• [What is needed]: Reproduce the entries below exactly, but only from the line containing "theorem witness_Mmc1Offsets : 1" to the line containing "(∀ c : Fin 2, let", inclusive.

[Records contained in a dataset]
━━━━━━━━━━━━━━━━━━━━━━━━━━━━━━
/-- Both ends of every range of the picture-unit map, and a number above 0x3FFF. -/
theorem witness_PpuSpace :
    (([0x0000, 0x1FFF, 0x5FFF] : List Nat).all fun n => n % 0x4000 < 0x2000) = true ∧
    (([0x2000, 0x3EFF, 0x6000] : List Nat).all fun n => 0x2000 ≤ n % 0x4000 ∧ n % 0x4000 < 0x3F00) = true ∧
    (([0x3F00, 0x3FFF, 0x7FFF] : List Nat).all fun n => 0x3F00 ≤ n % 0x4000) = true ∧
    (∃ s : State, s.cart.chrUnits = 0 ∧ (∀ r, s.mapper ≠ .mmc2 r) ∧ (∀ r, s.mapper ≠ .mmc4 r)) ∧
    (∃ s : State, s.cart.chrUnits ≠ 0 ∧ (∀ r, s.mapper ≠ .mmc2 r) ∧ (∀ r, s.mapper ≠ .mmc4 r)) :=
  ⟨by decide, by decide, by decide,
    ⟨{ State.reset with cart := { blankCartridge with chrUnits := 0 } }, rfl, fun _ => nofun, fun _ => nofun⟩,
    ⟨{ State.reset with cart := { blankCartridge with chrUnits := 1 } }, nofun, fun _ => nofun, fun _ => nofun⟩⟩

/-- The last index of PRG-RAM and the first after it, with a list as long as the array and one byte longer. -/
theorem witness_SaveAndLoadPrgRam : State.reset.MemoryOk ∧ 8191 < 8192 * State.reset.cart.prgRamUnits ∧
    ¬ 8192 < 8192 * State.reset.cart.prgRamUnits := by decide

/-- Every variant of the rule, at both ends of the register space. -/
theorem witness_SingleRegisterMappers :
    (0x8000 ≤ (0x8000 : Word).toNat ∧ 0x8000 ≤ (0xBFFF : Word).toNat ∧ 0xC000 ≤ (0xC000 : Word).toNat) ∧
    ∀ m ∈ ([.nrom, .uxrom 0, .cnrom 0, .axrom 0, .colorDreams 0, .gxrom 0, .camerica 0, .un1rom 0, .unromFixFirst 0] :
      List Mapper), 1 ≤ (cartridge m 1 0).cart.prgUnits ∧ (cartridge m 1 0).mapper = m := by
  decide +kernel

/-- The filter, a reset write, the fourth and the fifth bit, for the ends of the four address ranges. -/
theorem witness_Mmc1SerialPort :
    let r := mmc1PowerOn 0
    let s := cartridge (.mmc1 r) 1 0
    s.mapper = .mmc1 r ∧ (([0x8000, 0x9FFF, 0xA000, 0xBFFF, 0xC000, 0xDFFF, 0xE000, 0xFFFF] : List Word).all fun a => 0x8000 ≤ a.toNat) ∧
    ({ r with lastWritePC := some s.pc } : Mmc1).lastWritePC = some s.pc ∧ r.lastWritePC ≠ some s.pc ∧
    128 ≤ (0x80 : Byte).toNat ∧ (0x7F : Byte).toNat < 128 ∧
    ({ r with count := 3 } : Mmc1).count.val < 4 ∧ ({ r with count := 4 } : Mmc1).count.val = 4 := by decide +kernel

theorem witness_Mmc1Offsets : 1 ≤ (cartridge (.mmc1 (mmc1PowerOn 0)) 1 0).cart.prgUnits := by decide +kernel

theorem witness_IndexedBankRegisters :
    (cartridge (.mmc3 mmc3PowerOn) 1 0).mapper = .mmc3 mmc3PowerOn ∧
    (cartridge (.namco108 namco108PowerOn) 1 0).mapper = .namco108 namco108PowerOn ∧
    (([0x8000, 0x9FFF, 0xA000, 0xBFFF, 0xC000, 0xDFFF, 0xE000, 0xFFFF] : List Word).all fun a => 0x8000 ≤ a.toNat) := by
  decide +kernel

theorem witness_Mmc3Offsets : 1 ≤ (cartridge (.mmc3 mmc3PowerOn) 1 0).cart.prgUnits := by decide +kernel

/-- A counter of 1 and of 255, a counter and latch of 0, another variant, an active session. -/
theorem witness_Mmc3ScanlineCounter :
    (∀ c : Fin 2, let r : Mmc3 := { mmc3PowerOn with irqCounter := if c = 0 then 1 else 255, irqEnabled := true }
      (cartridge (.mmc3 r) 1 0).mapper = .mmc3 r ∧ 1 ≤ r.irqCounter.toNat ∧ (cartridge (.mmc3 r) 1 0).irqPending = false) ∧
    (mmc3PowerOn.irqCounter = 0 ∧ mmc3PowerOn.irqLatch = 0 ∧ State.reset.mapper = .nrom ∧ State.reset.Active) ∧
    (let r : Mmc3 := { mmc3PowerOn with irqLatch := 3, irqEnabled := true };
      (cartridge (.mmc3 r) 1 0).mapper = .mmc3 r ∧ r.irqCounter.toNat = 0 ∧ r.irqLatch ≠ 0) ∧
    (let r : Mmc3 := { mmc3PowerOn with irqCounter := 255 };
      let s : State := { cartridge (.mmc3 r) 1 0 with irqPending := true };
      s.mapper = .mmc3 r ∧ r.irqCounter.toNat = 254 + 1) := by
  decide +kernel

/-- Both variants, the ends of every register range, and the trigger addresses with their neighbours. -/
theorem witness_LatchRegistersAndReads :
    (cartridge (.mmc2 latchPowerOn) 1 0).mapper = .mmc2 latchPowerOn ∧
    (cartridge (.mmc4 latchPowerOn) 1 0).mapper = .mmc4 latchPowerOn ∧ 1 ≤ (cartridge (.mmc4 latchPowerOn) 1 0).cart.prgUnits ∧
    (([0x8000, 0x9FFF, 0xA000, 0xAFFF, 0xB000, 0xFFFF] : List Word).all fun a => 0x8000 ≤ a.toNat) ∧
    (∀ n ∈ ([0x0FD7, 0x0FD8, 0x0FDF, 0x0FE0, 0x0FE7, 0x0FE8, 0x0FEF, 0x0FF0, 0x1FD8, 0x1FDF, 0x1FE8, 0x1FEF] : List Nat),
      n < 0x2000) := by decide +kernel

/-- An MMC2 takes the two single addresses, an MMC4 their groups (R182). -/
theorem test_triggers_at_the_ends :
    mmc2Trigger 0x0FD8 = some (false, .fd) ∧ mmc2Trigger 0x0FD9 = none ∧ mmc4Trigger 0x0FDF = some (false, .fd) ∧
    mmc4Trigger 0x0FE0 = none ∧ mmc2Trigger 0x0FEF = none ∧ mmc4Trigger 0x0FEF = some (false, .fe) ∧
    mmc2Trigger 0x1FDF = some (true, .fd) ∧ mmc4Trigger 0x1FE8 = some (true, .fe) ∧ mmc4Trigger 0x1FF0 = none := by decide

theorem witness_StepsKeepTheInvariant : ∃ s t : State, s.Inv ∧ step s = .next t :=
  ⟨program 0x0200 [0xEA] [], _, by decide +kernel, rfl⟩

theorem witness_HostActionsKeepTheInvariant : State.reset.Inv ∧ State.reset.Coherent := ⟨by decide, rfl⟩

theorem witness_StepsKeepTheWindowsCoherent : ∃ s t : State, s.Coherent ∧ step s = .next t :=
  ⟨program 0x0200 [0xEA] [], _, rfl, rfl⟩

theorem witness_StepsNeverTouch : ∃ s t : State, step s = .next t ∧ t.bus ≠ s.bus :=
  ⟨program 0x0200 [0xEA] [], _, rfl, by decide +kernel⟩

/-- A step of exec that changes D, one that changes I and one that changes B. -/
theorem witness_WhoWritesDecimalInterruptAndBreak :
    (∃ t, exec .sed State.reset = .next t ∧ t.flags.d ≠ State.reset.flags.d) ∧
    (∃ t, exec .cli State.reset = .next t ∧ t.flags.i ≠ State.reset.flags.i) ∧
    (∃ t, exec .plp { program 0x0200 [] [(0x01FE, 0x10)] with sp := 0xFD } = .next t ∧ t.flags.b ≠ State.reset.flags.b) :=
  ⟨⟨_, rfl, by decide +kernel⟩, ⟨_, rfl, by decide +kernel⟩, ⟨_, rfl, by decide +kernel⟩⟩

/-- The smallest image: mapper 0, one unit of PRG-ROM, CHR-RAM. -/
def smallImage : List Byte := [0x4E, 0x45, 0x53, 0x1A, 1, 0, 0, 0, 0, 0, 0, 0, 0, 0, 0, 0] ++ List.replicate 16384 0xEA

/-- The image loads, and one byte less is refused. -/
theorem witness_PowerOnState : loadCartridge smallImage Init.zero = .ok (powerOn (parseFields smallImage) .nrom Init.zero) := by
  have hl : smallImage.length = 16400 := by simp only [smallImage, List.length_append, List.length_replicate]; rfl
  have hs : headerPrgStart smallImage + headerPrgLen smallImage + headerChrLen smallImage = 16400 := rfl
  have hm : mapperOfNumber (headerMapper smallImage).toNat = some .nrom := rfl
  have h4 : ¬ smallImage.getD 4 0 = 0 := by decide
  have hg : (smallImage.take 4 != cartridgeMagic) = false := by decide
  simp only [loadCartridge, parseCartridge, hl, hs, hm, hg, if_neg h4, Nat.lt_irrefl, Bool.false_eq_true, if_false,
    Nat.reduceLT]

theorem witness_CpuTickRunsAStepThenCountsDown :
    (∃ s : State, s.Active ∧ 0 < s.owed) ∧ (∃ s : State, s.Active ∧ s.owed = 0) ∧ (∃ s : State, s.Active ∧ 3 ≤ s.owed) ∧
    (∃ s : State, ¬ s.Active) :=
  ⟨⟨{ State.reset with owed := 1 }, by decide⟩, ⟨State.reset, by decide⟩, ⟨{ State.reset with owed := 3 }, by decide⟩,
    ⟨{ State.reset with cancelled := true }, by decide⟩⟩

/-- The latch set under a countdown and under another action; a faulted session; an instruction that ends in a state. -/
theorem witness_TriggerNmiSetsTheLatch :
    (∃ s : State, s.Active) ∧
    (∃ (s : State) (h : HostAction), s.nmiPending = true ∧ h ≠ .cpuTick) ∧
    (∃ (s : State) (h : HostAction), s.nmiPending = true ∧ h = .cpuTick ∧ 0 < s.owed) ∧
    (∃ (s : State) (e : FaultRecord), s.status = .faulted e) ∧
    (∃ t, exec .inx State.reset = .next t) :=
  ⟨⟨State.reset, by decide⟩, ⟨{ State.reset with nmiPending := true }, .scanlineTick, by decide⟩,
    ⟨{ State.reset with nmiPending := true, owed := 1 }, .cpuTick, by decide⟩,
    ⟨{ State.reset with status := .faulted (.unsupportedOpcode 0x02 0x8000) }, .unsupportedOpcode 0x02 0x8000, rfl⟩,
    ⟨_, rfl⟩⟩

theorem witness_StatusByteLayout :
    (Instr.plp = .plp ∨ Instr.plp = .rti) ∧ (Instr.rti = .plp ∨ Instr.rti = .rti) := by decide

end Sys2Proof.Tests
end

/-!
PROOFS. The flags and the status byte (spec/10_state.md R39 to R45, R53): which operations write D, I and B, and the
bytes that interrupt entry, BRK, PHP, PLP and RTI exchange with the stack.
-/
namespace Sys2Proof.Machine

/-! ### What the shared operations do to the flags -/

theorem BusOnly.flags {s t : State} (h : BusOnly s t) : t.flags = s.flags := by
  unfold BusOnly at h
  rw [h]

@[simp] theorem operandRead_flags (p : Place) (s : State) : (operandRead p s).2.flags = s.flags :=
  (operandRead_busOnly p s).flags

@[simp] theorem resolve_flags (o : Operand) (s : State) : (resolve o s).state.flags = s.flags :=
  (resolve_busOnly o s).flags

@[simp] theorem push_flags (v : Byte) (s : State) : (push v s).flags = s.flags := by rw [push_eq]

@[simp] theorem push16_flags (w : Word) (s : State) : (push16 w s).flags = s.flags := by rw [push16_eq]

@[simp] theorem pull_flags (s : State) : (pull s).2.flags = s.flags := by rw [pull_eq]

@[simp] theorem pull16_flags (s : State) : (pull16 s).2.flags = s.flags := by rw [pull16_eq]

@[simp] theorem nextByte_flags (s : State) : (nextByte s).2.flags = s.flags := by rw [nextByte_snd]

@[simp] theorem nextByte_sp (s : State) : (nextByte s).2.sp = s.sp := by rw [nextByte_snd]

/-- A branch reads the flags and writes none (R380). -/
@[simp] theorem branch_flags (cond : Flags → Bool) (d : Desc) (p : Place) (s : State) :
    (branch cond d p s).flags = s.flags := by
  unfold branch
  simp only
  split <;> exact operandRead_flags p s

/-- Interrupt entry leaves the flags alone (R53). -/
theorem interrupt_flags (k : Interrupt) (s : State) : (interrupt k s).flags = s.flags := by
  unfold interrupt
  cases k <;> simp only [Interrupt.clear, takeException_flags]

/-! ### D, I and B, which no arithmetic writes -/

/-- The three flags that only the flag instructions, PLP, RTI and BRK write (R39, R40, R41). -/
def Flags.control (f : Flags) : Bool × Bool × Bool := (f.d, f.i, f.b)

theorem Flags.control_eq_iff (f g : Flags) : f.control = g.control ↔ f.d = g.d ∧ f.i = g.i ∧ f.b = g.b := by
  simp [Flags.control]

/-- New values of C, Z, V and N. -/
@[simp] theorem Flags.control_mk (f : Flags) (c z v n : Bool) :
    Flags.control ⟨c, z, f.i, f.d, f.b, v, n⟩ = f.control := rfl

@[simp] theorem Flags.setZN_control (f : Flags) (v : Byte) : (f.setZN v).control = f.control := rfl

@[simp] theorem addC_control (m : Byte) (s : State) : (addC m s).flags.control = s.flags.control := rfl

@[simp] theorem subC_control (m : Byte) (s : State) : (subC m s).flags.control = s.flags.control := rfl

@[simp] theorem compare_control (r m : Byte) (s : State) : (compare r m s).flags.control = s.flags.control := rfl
━━━━━━━━━━━━━━━━━━━━━━━━━━━━━━
• [Answer to this problem]:
theorem witness_Mmc1Offsets : 1 ≤ (cartridge (.mmc1 (mmc1PowerOn 0)) 1 0).cart.prgUnits := by decide +kernel

theorem witness_IndexedBankRegisters :
    (cartridge (.mmc3 mmc3PowerOn) 1 0).mapper = .mmc3 mmc3PowerOn ∧
    (cartridge (.namco108 namco108PowerOn) 1 0).mapper = .namco108 namco108PowerOn ∧
    (([0x8000, 0x9FFF, 0xA000, 0xBFFF, 0xC000, 0xDFFF, 0xE000, 0xFFFF] : List Word).all fun a => 0x8000 ≤ a.toNat) := by
  decide +kernel

theorem witness_Mmc3Offsets : 1 ≤ (cartridge (.mmc3 mmc3PowerOn) 1 0).cart.prgUnits := by decide +kernel

/-- A counter of 1 and of 255, a counter and latch of 0, another variant, an active session. -/
theorem witness_Mmc3ScanlineCounter :
    (∀ c : Fin 2, let r : Mmc3 := { mmc3PowerOn with irqCounter := if c = 0 then 1 else 255, irqEnabled := true }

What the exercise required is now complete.